Sono gli stessi che quando gli Stati Uniti d'America, con la collaborazione anche dell'Italia e di quasi tutto il "buono e democratico occidente", ne combinavano di ogni in Iraq, in Afghanistan e a Guantanamo anche sui civili, anzi, spesso sui civili, se ne stavano zitti o ci raccontavano la storia dell'esportazione della democrazia, della lotta al terrorismo e della guerra del bene contro il male.
Sono gli stessi che stanno facendo marcire in carcere Julian Assange solo perché quei crimini li ha fatti conoscere al mondo intero.
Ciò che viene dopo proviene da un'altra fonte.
-- ==== Sys2Proof/Machine/Ops.lean ====
section
/-! DEFINITION. The shared operations: the two buffers and the cursors (20_memory.md R60 to R66), the writes of the
record registers, how an operation ends and how it raises an error (60_exceptions.md R265), and the two shapes most
operations have, decoding bytes at `ICUR` and encoding bytes at `OCUR`. -/

namespace Sys2Proof.Machine

/-- What an operation answers. -/
abbrev Result := Host.Outcome State Fault Refusal

/-! ## The buffers -/

/-- The byte written last at an index, if any. -/
def Memory.read : Memory → Nat → Option Byte
  | [], _ => none
  | (b, v) :: m, a => if a = b then some v else Memory.read m a

/-- Write one byte, keeping the indexes strictly rising. -/
def Memory.write : Memory → Nat → Byte → Memory
  | [], a, v => [(a, v)]
  | (b, w) :: m, a, v =>
    if a < b then (a, v) :: (b, w) :: m
    else if a = b then (a, v) :: m
    else (b, w) :: Memory.write m a v

/-- Write a byte sequence from an index on (20_memory.md R60). -/
def Memory.writeAll : Memory → Nat → List Byte → Memory
  | m, _, [] => m
  | m, a, b :: bs => Memory.writeAll (Memory.write m a b) (a + 1) bs

/-- `IBUF[a]`; a byte nothing has written holds a free value (93_implementation_defined.md U1; log entry 3). -/
def State.ibufByte (s : State) (a : Nat) : Byte := (Memory.read s.ibuf a).getD (Config.unwrittenIbuf s.env.epoch a)

/-- `OBUF[a]`; likewise. -/
def State.obufByte (s : State) (a : Nat) : Byte := (Memory.read s.obuf a).getD (Config.unwrittenObuf s.env.epoch a)

/-- `MemRead(addr, n)` (00_scope.md R12, 20_memory.md R60). -/
def State.memRead (s : State) (addr n : Nat) : List Byte := (List.range n).map fun i => s.ibufByte (addr + i)

/-- `avail`: the input bytes from the cursor on, 0 when the cursor is beyond `ILEN` (00_scope.md R12). -/
def State.avail (s : State) : Nat := s.ilen.toNat - s.icur.toNat

/-- `room`: the output bytes from the cursor on, 0 when the cursor is beyond `OCAP` (R12). -/
def State.room (s : State) : Nat := s.ocap.toNat - s.ocur.toNat

/-! ## Writes of the registers -/

/-- `ICUR <- ICUR + n`; exact where `n` is at most `avail` (10_state.md R24, 41_primitive_codecs.md R144). -/
def State.advanceIcur (s : State) (n : Nat) : State := { s with icur := s.icur + BitVec.ofNat 16 n }

/-- `MemWrite(OCUR, len(out), out); OCUR <- OCUR + len(out)` (00_scope.md R12, 10_state.md R24). -/
def State.emit (s : State) (out : List Byte) : State :=
  { s with
    obuf := Memory.writeAll s.obuf s.ocur.toNat out
    ocur := s.ocur + BitVec.ofNat 16 out.length }

/-- The FC group takes a value. -/
def State.putFc (s : State) (fc : FrameControl) : State := { s with fc := fc }

/-- The SC group takes a value. -/
def State.putSc (s : State) (sc : SeqControl) : State := { s with sc := sc }

/-- The HD group takes a value. -/
def State.putHd (s : State) (hd : Header) : State := { s with hd := hd }

/-- `CAP <- v` -/
def State.putCap (s : State) (v : BitVec 16) : State := { s with cap := v }

/-- The SI group takes a value. -/
def State.putSi (s : State) (si : StationInfo) : State := { s with si := si }

/-- `RES <- v` -/
def State.putRes (s : State) (v : BitVec 32) : State := { s with res := v }

/-- `HSEL <- v` -/
def State.putHsel (s : State) (v : BitVec 8) : State := { s with hsel := v }

/-- `ICUR <- v` -/
def State.putIcur (s : State) (v : BitVec 16) : State := { s with icur := v }

/-- `OCUR <- v` -/
def State.putOcur (s : State) (v : BitVec 16) : State := { s with ocur := v }

/-! ## Ending an operation and raising an error -/

/-- The end of an operation without `raise`: CODE is OK, `ERRINFO` is 0, STICKY stays (60_exceptions.md R265). -/
def State.finished (s : State) : State := { s with status := statusWord (statusSticky s.status) .ok, errinfo := 0 }

/-- `raise <Code>(info)`: CODE and `ERRINFO` take the report, STICKY becomes 1, nothing else changes; no pc or status is
saved and no handler is entered (00_scope.md R13; R265, R266, R271). There is no return from an error (R272). -/
def State.raised (s : State) (r : Report) : State := { s with status := statusWord 1 r.code, errinfo := r.info }

/-- An operation ends OK in the given state. -/
def finish (s : State) : Result := .next s.finished

/-- TAKING AN ERROR: the one place where an operation ends in an error code. -/
def raise (r : Report) (s : State) : Result := .next (s.raised r)

/-- `Incomplete(missing)` (60_exceptions.md R262). -/
def incomplete (missing : Nat) : Report := ⟨.incomplete, BitVec.ofNat 32 missing⟩

/-- `BufferTooSmall(OCUR + n)` (R262). -/
def bufferTooSmall (s : State) (n : Nat) : Report := ⟨.bufferTooSmall, BitVec.ofNat 32 (s.ocur.toNat + n)⟩

/-- `IllegalCommand(w)` (R262, 30_encoding.md R82). -/
def illegalCommand (w : CommandWord) : Report := ⟨.illegalCommand, w.setWidth 32⟩

/-- The shape of a decode operation: it needs `n` bytes at `ICUR`, raises `Incomplete` when fewer are there, and else
puts what they hold and moves `ICUR` over them (20_memory.md R66). -/
def decodeAtIcur (n : Nat) (put : List Byte → State → State) (s : State) : Result :=
  if s.avail < n then raise (incomplete (n - s.avail)) s
  else finish ((put (s.memRead s.icur.toNat n) s).advanceIcur n)

/-- The shape of an encode operation: it raises `BufferTooSmall` when `out` does not fit at `OCUR`, and else writes it and
moves `OCUR` over it (R66). -/
def encodeAtOcur (out : List Byte) (s : State) : Result :=
  if s.room < out.length then raise (bufferTooSmall s out.length) s
  else finish (s.emit out)

end Sys2Proof.Machine
end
Sono gli stessi che stanno torturando un giornalista che ha fatto solo ed esclusivamente il suo lavoro.
Sono gli stessi che stanno permettendo a Israele di commettere stupri e torture raccontandoci che si tratta di "diritto di difendersi".
Cari pennivendoli, voglio essere impopolare anche stavolta ma si parla con i fatti, non con la propaganda e le menzogne: seppur i terroristi catturati in Russia non stiano assolutamente subendo un trattamento con i guanti bianchi, sappiate che in confronto alle torture inflitte in giro per il mondo dai vostri padroni, sembra che siano in un hotel a cinque stelle.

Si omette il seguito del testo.